===== SUPPLIED RECORDS

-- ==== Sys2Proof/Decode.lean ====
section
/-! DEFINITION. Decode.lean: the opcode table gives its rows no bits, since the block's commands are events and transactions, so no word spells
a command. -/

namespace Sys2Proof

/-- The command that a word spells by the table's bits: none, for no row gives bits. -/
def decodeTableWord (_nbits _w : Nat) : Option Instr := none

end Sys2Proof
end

==========

TRY IT:
Exactly the lines from the one containing "gives bits. -/" through the last line of the records are to be transcribed, both endpoints included.

YOUR SOLUTION:
/-- The command that a word spells by the table's bits: none, for no row gives bits. -/
def decodeTableWord (_nbits _w : Nat) : Option Instr := none

end Sys2Proof
end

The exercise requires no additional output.